Feb 22, 2024 1:00 pm ET
Community-Based Research Centre (CBRC) CATIE

Doxy-PEP and doxy-PrEP: Pills to prevent syphilis

Presented in partnership with Community-Based Research Centre (CBRC).

Syphilis rates have been on the rise in Canada since the early 2000s, disproportionately affecting gay, bisexual and other men who have sex with men (gbMSM). In the last few years, syphilis cases have increased even more dramatically through heterosexual transmission, which has led to more infants being born with syphilis and more stillbirths.

Given these ongoing and escalating crises, there is an urgent need for new approaches to syphilis prevention. Enter doxy-PEP and doxy-PrEP: two possible off-label uses of an antibiotic to prevent some bacterial sexually transmitted infections such as syphilis. Doxy-PEP (doxycycline post-exposure prophylaxis) can be taken after a possible exposure to syphilis, while doxy-PrEP (doxycycline pre-exposure prophylaxis) is to be taken on an ongoing basis before and after exposure to prevent transmission. Two large studies have shown that doxy-PEP is effective at preventing syphilis among gbMSM and trans women, and a similar study of doxy-PrEP is currently underway. However, concerns have been raised around the impact of doxy-PEP and doxy-PrEP on antimicrobial resistance, which has been explored in ongoing research. 

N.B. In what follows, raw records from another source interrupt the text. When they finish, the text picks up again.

/-- R92 to R95: LOAD_IMAGE on a job that runs is BUSY; one whose image, extents and sections pass is accepted and holds the sections of this package that are
left, and so is one from a peer that an UP port faces; the next section is kept, found missing at the peer, written with its tiles, terms and tables from the
image or from what the peer sends, or refused with its index where its digest differs. R355: an uncorrectable word of the host store in what it reads is HW_FAULT. R405: while the link is down an image in the aperture waits. A range of
no sections is OK; its RESULT_A and RESULT_B are the model's choice (log entry 60). -/
def Obligations.ImagesLoad : Prop :=
  (∀ (id : CmdId) (el : Bool) (m : Cmd) (t : Nat) (j : Job) (s : State), s.quiet → Started s id 0x02 m → jobOf s.chip m.target = some (t, j) →
    j.place.parts.contains m.id.part = true → programHere j = true →
    let a := arg m 0x10 8
    let n := arg m 0x1C 4
    let ks := (List.range n).map (arg m 0x18 4 + ·)
    let g := readWImg s.env s.chip j a
    let own := ownSecs s.env s.chip j a ks
    let secs := ks.map (fun k => readSec s.env s.chip (secAddr s.env s.chip a k))
    let xs := own.map (fun x => Carried.here s.env s.chip x.2.1 x.2.2)
    let l : Load := ⟨m.id, a, own.map Prod.fst, 0, none, arg m 0x20 1 == 1, bitOf m.flags 2, own.any (fun x => x.2.1.tables != 0)⟩
    let bad := spansBad s.chip (readExtents j.place.layout a g.count secs (own.map (fun x => x.2.1)))
    let c := onJob (noteExtents (acceptCmd s.chip m.id (cmdHandle m.id)) m.id (imageExtents j.place.layout a g.count secs)) t (fun j => { j with wts := { j.wts with loads := j.wts.loads ++ [l] } })
    ((jobRunning j = true ∨ j.clearing = true) →
      exec (.loadImage id el) s = .next (s.after (finalCmd s.chip m.id .busy 0 (2 ^ 32 - 1) 0))) ∧
    (jobRunning j = false → j.clearing = false → (1 < arg m 0x20 1 ∨ (arg m 0x20 1 = 1 ∧ facesPeer s.env s.chip (arg m 0x22 2) = false)) →
      exec (.loadImage id el) s = .next (s.after (finalCmd s.chip m.id .invalidArg 0 (2 ^ 32 - 1) 0))) ∧
    (jobRunning j = false → j.clearing = false → (arg m 0x20 1 = 0 ∨ (arg m 0x20 1 = 1 ∧ facesPeer s.env s.chip (arg m 0x22 2) = true)) →
      (n = 0 → exec (.loadImage id el) s = .next (s.after (doneCmd s.chip m.id .ok 0 (2 ^ 32 - 1)))) ∧
      (0 < n → tierStatus s.chip j.place.parts .invalidArg a 256 = none → g.ok = true → arg m 0x18 4 + n ≤ g.count →
        (imageExtents j.place.layout a g.count secs).findSome? (fun x => tierStatus s.chip j.place.parts .invalidArg x.1 x.2) = none →
        (bad = true → exec (.loadImage id el) s = .next (s.after (finalCmd s.chip m.id .hwFault 0 (2 ^ 32 - 1) 0))) ∧
        (∀ st, bad = false → secStatus s.env s.chip j m.id.part g.version el secs xs = some st →
          exec (.loadImage id el) s = .next (s.after (finalCmd s.chip m.id st 0 (2 ^ 32 - 1) 0))) ∧
        (bad = false → secStatus s.env s.chip j m.id.part g.version el secs xs = none →
          exec (.loadImage id el) s = .next (s.after (if own = [] then loadFinal c t l .ok none else lampReviews c)))))) ∧
  (∀ (id : CmdId) (inp : SectionIn) (t : Nat) (j : Job) (l : Load) (k : Nat) (rest : List Nat) (s : State), s.quiet →
    loadOf s.chip id = some (t, j, l) → l.left = k :: rest →
    let x := readSec s.env s.chip (secAddr s.env s.chip l.image k)
    let ts := tileList j x.layer
    let y : Carried := if l.peer then ⟨x, ts, inp.bytes⟩ else Carried.here s.env s.chip x ts
    let kept := l.skip && (tfind j.wts.sections x.layer).any (fun y => y.ok && y.digest == x.digest && y.version == x.version)
    (x.tables = 0 ∨ jobLit s.chip j = true) → (l.peer = true ∨ linkWaits s.chip l.image = false) →
    (kept = true → exec (.sectionVerified id inp) s = .next (s.after (lampReviews (loadNext (takeVersion s.chip t x) t
      { l with left := rest, done := l.done + 1 })))) ∧
    (kept = false → l.peer = true → inp.peerHolds = false →
      exec (.sectionVerified id inp) s = .next (s.after (lampReviews (loadNext s.chip t { l with left := rest, firstMissing := l.firstMissing.or (some k) })))) ∧
    let bad := spansBad s.chip (imageExtents j.place.layout l.image 0 [x])
    (kept = false → l.peer = false → bad = true →
      exec (.sectionVerified id inp) s = .next (s.after (lampReviews (loadFinal s.chip t l .hwFault (some k))))) ∧
    (kept = false → (l.peer = true → inp.peerHolds = true) → (l.peer = true ∨ bad = false) →
      (sha384 y.body ≠ x.digest →
        exec (.sectionVerified id inp) s = .next (s.after (lampReviews (loadFinal (onJob (clearTiles s.chip ts) t (fun j =>
          { j with wts := { j.wts with sections := tdel j.wts.sections x.layer } })) t l .invalidArg (some k))))) ∧
      (sha384 y.body = x.digest → termsOk s.chip j y.tables y = false →
        exec (.sectionVerified id inp) s = .next (s.after (lampReviews (loadFinal s.chip t l .invalidArg (some k))))) ∧
      (sha384 y.body = x.digest → termsOk s.chip j y.tables y = true →
        exec (.sectionVerified id inp) s = .next (s.after (lampReviews (loadNext (writeSection s.chip t j y) t
          { l with left := rest, done := l.done + 1 }))))))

This third webinar in a series on syphilis in Canada reviews how doxy-PEP and doxy-PrEP are currently being used to prevent syphilis, as well as explores the concerns around their use and the evidence for their efficacy. A panel discusses what is needed to mitigate risks and implement doxy-prophylaxis as a system-level strategy, while also considering the implications for service providers, health systems and communities most affected by syphilis.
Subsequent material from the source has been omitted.